Another way to see this is to observe that any state $|\psi⟩\in\mathcal H$ can be extended to an orthonormal basis of the Hilbert space, and in that basis the trace $\operatorname{Tr}\left(|\psi⟩⟨\psi|\hat A\right)$ is exactly $⟨\psi|\hat A|\psi⟩$.

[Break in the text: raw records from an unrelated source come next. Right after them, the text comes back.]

-- ==== Sys2Proof/Certificates/Slice0/Obligations.lean ====
section
/-! DEFINITION. The statements for the provers. A statement about a command says which next state `exec` answers; since it
gives that state whole, it says the frame too: what it does not write stays. Counting, raising, the REPLY, flow control and
the ALERT at an event's end are shared, and statements of their own say what each changes and what it leaves. -/

open Sys2Proof Sys2Proof.Machine Sys2Proof.Safety

/-! ### The machine -/

/-- A step takes the command at the front of the queue and carries it out on the state with the queue's rest. -/
def Obligations.StepRunsFrontCommand : Prop :=
  ∀ (c : Instr) (s : State) (rest : List Instr), s.pending = c :: rest → step s = exec c { s with pending := rest }

/-- On an empty queue, an event of the engine's own that is due is queued, and with none due one tenth passes (the model's
choice, log 4): the corridor time rises by one, or its wrap is queued; every running timer falls by one and stays running;
the phase age rises by one while KNOWN; nothing else changes. The due events are those named here, and the take of the frame
at the head of the local inbound queue is the row of its kind and request (an unlisted control action: DEDUCED, log 9; a
FILL, HOLD or RESUME at the head, to which the spec gives no row, is UNKNOWN_KIND: DEDUCED, log 22). -/
def Obligations.EmptyQueueStepOrTenth : Prop :=
  (∀ s : State,
    (s.pending = [] → s.due = [] → step s = .next s.tick) ∧
    (s.pending = [] → s.due ≠ [] →
      ∃ c ∈ s.due, step s = .next { s with pending := [c], freeCount := s.freeCount + 1 }) ∧
    (s.corridorTime < 863999 → s.tick = { s.countTenth with corridorTime := s.corridorTime + 1 }) ∧
    (863999 ≤ s.corridorTime → s.tick = { s.countTenth with pending := [.corridorTimeWrap] }) ∧
    (∀ r : Fin 24, s.countTenth.record r = (s.record r).map (fun x =>
      { x with
        eta := x.eta - 1
        lifetime := x.lifetime - 1
        holdOff := if x.state = .waiting then x.holdOff.map (fun n => n - 1) else x.holdOff })) ∧
    (∀ ap : Fin 8, s.countTenth.lockout ap = (s.lockout ap).map (fun n => n - 1)) ∧
    (∀ k : Fin 4, s.countTenth.slotTimer k = (s.slotTimer k).map (fun t => { t with left := t.left - 1 })) ∧
    (∀ p : Port, s.countTenth.port p =
      { s.port p with
        holdTimer := (s.port p).holdTimer.map (fun n => n - 1)
        holdRepeat := (s.port p).holdRepeat.map (fun n => n - 1)
        silenceTimer := (s.port p).silenceTimer.map (fun n => n - 1)
        fillTimer := (s.port p).fillTimer.map (fun n => n - 1) }) ∧
    s.countTenth =
      { s with
        portA := s.countTenth.portA
        portB := s.countTenth.portB
        records := s.countTenth.records
        lockouts := s.countTenth.lockouts
        slotTimers := s.countTenth.slotTimers
        controller := if s.controller.phaseKnown then
            { s.controller with phaseAge := min 30 (s.controller.phaseAge + 1) } else s.controller }) ∧
  (∀ (s : State) (c : Instr), c ∈ s.due ↔
    match c with
    | .holdTimerExpiry p => (s.port p).holdTimer = some 0
    | .holdRepeatExpiry p => (s.port p).holdRepeat = some 0
    | .silenceTimerExpiry p => (s.port p).mode = .enabled ∧ (s.port p).silenceTimer = some 0
    | .frameTxEnd p => (s.port p).sending ≠ none
    | .drainComplete p => (s.port p).mode = .draining ∧ (s.port p).rxMarked = false ∧ (s.port p).txMarked = false
    | .txStart p => (s.port p).mode = .enabled ∧ (s.port p).sending = none ∧
        ((s.port p).pendingControl ≠ none ∨ ((s.port p).queue ≠ [] ∧ (s.port p).held = false))
    | .fillTimerExpiry p => (s.port p).mode = .enabled ∧ (s.port p).sending = none ∧ (s.port p).pendingControl = none ∧
        ((s.port p).queue = [] ∨ (s.port p).held = true) ∧ (s.port p).fillTimer = some 0
    | .reportTake => ∃ l : Fin 8, (s.line l).buffer ≠ none
    | .evaluation => s.mode = .active ∧ s.evalDue = true
    | .messageTxEnd => s.output ≠ []
    | .lifetimeExpiry r => ∃ x ∈ s.record r, x.lifetime = 0
    | .holdOffExpiry r => ∃ x ∈ s.record r, x.holdOff = some 0
    | .lockoutExpiry ap => s.lockout ap = some 0
    | .responseTimeout k => s.slotTimer k = some { kind := .response, left := 0 }
    | .startLimitExpiry k => s.slotTimer k = some { kind := .startLimit, left := 0 }
    | .serviceLimitExpiry k => s.slotTimer k = some { kind := .serviceLimit, left := 0 }
    | .phaseAgeExpiry => s.controller.phaseKnown = true ∧ 30 ≤ s.controller.phaseAge
    | _ => ∃ x rest, s.inbound = x :: rest ∧ (rowOf x.frame).command = c) ∧
  ∀ f : LinkFrame,
    let c := (rowOf f).command
    (f.kind = 0x03 → c = .time) ∧ (f.kind = 0x04 → c = .noticeReceive) ∧
    (f.kind.toNat < 3 ∨ 5 < f.kind.toNat → c = .unknownKind) ∧
    (f.kind = 0x05 → c = match byteAt f.body 0 with
      | 1 => .identify
      | 2 => .readStatus
      | 3 => .readTable
      | 4 => .writeEntry
      | 5 => .verifyTable
      | 6 => .readRecords
      | 7 => .readSlots
      | 8 => .withdraw
      | 9 => if byteAt f.body 2 = 1 then .portEnable else if byteAt f.body 2 = 2 then .portReset else .portDisable
      | 10 => if byteAt f.body 2 = 1 then .lineEnable else .lineDisable
      | 11 => .readCounters
      | 12 => .readAttention
      | 13 => .commission
      | 14 => .decommission
      | _ => .unknownRequest)

/-- Every command answers a next state in every state: no fault and no refusal. -/
def Obligations.EveryCommandAnswersNext : Prop :=
  ∀ (c : Instr) (s : State), ∃ t : State, exec c s = .next t
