@[simp] theorem endEvent_pending (s : State) : s.endEvent.pending = s.pending := by rw [endEvent_frame]
@[simp] theorem endEvent_freeCount (s : State) : s.endEvent.freeCount = s.freeCount := by rw [endEvent_frame]
@[simp] theorem endEvent_rawStraps (s : State) : s.endEvent.rawStraps = s.rawStraps := by rw [endEvent_frame]
@[simp] theorem endEvent_address (s : State) : s.endEvent.address = s.address := by rw [endEvent_frame]
@[simp] theorem endEvent_mode (s : State) : s.endEvent.mode = s.mode := by rw [endEvent_frame]
@[simp] theorem endEvent_corridorTime (s : State) : s.endEvent.corridorTime = s.corridorTime := by rw [endEvent_frame]
@[simp] theorem endEvent_timeSet (s : State) : s.endEvent.timeSet = s.timeSet := by rw [endEvent_frame]
@[simp] theorem endEvent_inbound (s : State) : s.endEvent.inbound = s.inbound := by rw [endEvent_frame]
@[simp] theorem endEvent_lines (s : State) : s.endEvent.lines = s.lines := by rw [endEvent_frame]
@[simp] theorem endEvent_reportPointer (s : State) : s.endEvent.reportPointer = s.reportPointer := by rw [endEvent_frame]
@[simp] theorem endEvent_approaches (s : State) : s.endEvent.approaches = s.approaches := by rw [endEvent_frame]
@[simp] theorem endEvent_approachGens (s : State) : s.endEvent.approachGens = s.approachGens := by rw [endEvent_frame]
@[simp] theorem endEvent_routes (s : State) : s.endEvent.routes = s.routes := by rw [endEvent_frame]
@[simp] theorem endEvent_routeGens (s : State) : s.endEvent.routeGens = s.routeGens := by rw [endEvent_frame]
@[simp] theorem endEvent_conflicts (s : State) : s.endEvent.conflicts = s.conflicts := by rw [endEvent_frame]
@[simp] theorem endEvent_params (s : State) : s.endEvent.params = s.params := by rw [endEvent_frame]
@[simp] theorem endEvent_tableGens (s : State) : s.endEvent.tableGens = s.tableGens := by rw [endEvent_frame]
@[simp] theorem endEvent_records (s : State) : s.endEvent.records = s.records := by rw [endEvent_frame]
@[simp] theorem endEvent_slots (s : State) : s.endEvent.slots = s.slots := by rw [endEvent_frame]
@[simp] theorem endEvent_nextCall (s : State) : s.endEvent.nextCall = s.nextCall := by rw [endEvent_frame]
@[simp] theorem endEvent_lockouts (s : State) : s.endEvent.lockouts = s.lockouts := by rw [endEvent_frame]
@[simp] theorem endEvent_evalDue (s : State) : s.endEvent.evalDue = s.evalDue := by rw [endEvent_frame]
@[simp] theorem endEvent_controller (s : State) : s.endEvent.controller = s.controller := by rw [endEvent_frame]
@[simp] theorem endEvent_msgReceiver (s : State) : s.endEvent.msgReceiver = s.msgReceiver := by rw [endEvent_frame]
@[simp] theorem endEvent_output (s : State) : s.endEvent.output = s.output := by rw [endEvent_frame]
@[simp] theorem endEvent_slotTimers (s : State) : s.endEvent.slotTimers = s.slotTimers := by rw [endEvent_frame]
@[simp] theorem endEvent_counters (s : State) : s.endEvent.counters = s.counters := by rw [endEvent_frame]
@[simp] theorem endEvent_rollover (s : State) : s.endEvent.rollover = s.rollover := by rw [endEvent_frame]
@[simp] theorem endEvent_conditions (s : State) : s.endEvent.conditions = s.conditions := by rw [endEvent_frame]

/-- Flow control after a PARAMS write writes one port. -/
theorem flowAfter_frame (s : State) (old : Params) (p : Port) :
    s.flowAfter old p =
      { s with portA := (s.flowAfter old p).portA, portB := (s.flowAfter old p).portB } := by
  unfold State.flowAfter
  split
  · rfl
  · exact evalFlow_frame s p


/-- A REPLY writes the two ports when it fits, else what counting writes. -/
theorem reply_frame (s : State) (x : InboundFrame) (a : Answer) :
    s.reply x a =
      { s with portA := (s.reply x a).portA,
               portB := (s.reply x a).portB,
               counters := (s.reply x a).counters,
               rollover := (s.reply x a).rollover,
               conditions := (s.reply x a).conditions,
               alertDue := (s.reply x a).alertDue } := by
  unfold State.reply
  dsimp only
  split
  · rw [enqueue_frame]
  · rw [count_frame]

More explicitly, for any $|\psi⟩\in\mathcal H$ there exists a sequence $\renewcommand{\phi}{\varphi}\left\{|\phi_n⟩\right\}_n$ such that $⟨\phi_n|\phi_m⟩=\delta_{nm}$, $⟨\phi_n|\psi⟩=0$, and $$|\psi⟩⟨\psi|+\sum_n|\phi_n⟩⟨\phi_n|=1.$$ In this basis, then, \begin{align} \operatorname{Tr}\left(|\psi⟩⟨\psi|\hat A\right) =⟨\psi|\psi⟩⟨\psi|\hat A|\psi⟩+\sum_n⟨\phi_n|\psi⟩⟨\psi|\hat A|\phi_n⟩ =⟨\psi|\hat A|\psi⟩. \end{align}

For a coherent state $|\psi⟩=|\alpha⟩$, this can be made even more explicit by setting the basis as a displaced number state basis sitting on top of the coherent state, i.e. $|\phi_n⟩=\hat D(\alpha)|n⟩$ for $n=1,2,3,\ldots$ and $|n⟩$ a number state.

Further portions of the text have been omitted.